• **Action item**
Given the listing that follows, report all lines in which the string "number" occurs.

• **Data to examine**
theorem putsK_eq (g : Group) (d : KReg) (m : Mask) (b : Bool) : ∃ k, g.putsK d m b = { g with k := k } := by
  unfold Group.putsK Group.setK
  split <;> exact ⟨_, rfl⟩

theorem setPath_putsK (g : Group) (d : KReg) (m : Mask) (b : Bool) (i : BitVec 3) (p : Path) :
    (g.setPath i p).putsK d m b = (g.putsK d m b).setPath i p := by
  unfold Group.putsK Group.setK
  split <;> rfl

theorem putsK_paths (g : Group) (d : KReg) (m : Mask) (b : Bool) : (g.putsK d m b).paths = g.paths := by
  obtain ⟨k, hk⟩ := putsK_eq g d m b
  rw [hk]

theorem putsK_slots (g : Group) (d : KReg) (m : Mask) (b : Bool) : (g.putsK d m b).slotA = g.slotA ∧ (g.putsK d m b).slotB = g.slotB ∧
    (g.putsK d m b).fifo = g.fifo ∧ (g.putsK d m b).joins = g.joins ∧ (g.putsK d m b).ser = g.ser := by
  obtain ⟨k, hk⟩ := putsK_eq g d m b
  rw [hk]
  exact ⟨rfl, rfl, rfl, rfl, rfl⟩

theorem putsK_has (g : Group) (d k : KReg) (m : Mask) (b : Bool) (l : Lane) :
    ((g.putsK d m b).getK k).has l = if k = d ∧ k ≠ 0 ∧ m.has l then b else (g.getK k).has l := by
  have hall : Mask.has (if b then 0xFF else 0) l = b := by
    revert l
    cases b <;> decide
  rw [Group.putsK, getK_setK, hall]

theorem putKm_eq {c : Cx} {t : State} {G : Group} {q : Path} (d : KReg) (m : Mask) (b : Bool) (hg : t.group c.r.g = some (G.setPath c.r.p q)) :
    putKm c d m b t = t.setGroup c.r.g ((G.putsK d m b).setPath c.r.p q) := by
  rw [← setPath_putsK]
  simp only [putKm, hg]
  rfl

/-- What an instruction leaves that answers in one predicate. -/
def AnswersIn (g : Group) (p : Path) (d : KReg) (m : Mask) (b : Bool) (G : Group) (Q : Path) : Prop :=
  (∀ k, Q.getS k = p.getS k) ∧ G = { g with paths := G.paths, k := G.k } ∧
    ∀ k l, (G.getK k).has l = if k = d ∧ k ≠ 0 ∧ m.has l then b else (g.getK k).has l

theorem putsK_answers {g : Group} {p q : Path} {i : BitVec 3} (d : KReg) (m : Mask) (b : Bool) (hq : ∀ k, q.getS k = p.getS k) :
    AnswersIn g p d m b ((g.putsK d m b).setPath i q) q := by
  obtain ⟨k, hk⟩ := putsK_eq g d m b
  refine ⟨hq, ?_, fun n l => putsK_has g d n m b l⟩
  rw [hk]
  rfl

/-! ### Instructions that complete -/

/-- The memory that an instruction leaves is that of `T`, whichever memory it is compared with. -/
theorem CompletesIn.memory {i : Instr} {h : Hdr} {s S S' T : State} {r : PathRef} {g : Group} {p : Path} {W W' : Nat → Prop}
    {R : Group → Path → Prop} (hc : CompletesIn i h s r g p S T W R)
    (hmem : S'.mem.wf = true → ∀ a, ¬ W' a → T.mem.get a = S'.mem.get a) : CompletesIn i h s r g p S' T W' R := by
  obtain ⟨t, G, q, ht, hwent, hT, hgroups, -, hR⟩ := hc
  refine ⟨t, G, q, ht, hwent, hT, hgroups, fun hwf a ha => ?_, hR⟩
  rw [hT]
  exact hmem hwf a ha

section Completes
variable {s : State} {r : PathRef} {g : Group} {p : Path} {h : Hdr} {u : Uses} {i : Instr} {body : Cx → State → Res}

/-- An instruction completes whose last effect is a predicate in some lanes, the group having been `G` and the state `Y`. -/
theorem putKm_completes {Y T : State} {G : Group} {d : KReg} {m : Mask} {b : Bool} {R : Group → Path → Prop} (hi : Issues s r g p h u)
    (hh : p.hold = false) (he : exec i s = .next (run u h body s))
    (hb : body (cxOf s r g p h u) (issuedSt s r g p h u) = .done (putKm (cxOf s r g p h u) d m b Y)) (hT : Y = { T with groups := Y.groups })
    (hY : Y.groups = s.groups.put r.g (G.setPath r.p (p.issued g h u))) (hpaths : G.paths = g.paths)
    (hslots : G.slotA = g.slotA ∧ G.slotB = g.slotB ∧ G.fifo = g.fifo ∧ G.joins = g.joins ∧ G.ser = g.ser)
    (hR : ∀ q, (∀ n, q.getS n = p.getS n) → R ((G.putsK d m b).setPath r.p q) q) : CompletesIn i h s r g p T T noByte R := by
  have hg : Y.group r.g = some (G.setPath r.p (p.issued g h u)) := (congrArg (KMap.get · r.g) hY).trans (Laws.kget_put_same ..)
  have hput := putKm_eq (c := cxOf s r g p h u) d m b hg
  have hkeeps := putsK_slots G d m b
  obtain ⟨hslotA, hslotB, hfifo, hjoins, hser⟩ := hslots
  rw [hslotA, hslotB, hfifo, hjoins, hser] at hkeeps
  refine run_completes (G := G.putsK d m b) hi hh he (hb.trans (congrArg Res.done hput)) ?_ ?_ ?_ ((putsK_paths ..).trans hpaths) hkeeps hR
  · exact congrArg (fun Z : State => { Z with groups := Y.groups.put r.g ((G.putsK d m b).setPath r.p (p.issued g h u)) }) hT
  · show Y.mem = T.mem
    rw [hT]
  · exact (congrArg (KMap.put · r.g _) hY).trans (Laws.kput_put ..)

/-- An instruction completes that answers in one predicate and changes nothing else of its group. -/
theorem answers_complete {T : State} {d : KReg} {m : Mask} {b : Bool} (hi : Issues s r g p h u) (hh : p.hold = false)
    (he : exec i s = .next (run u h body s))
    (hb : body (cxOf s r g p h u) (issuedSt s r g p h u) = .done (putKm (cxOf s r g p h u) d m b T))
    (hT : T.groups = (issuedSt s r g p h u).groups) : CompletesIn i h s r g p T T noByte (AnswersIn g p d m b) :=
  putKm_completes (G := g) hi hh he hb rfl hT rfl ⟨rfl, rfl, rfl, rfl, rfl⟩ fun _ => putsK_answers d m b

...

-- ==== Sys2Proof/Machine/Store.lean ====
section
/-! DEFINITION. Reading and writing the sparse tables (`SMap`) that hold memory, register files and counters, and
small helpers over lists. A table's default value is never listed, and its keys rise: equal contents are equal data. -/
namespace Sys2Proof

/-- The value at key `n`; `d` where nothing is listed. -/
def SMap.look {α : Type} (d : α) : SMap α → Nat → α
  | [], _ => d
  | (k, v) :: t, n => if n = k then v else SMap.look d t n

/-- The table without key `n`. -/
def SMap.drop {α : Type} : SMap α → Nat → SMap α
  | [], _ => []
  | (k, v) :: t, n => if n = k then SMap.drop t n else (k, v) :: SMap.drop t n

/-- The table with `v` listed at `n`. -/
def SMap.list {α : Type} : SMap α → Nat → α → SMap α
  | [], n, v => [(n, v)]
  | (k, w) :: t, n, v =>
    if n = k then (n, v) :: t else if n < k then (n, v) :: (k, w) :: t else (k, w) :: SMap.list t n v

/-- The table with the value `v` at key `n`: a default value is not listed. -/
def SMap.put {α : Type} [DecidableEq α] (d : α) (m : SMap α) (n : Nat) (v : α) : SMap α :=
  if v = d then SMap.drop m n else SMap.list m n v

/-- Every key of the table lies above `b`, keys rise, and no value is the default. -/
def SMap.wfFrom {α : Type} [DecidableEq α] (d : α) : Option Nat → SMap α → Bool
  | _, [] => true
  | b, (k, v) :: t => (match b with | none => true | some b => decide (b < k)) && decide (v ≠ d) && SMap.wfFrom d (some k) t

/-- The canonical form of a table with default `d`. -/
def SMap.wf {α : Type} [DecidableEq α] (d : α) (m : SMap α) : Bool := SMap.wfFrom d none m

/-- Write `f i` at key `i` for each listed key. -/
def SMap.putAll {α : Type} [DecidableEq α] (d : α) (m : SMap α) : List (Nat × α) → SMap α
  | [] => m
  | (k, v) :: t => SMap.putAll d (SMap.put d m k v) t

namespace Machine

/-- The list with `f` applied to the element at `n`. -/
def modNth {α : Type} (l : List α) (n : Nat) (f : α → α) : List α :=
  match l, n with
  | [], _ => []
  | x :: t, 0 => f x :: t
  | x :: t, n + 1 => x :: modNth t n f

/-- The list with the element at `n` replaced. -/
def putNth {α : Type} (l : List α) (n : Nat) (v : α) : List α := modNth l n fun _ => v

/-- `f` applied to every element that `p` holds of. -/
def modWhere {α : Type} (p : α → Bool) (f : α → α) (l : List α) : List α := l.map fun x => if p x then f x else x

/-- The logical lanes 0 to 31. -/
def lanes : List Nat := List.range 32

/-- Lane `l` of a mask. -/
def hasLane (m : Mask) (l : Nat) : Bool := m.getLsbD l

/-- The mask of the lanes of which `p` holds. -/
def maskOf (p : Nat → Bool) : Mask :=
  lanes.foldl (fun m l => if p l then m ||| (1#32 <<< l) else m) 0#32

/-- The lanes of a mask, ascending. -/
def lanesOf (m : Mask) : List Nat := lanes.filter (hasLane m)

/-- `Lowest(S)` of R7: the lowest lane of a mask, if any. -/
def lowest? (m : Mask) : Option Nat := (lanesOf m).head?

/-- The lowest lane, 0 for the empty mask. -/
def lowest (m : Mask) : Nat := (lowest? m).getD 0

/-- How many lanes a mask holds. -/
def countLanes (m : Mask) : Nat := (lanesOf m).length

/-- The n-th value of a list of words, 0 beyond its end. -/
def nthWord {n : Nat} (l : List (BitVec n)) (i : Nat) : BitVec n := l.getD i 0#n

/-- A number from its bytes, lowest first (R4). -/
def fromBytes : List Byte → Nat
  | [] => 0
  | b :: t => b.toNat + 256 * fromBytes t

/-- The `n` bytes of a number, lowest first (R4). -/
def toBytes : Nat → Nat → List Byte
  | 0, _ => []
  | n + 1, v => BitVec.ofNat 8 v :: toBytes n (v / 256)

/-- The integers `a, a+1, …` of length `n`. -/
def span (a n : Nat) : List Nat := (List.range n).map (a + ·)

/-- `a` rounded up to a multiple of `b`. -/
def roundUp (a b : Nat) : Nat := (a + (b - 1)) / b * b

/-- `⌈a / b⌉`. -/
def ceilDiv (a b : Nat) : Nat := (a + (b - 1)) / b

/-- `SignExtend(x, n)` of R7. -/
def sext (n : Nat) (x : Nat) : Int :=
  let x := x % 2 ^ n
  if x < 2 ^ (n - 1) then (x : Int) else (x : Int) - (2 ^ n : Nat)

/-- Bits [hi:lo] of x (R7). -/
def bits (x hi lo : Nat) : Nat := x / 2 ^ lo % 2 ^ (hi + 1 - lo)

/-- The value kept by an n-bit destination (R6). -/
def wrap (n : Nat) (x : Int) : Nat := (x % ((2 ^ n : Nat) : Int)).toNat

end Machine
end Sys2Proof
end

• **Worked solution**
/-- A number from its bytes, lowest first (R4). -/
/-- The `n` bytes of a number, lowest first (R4). -/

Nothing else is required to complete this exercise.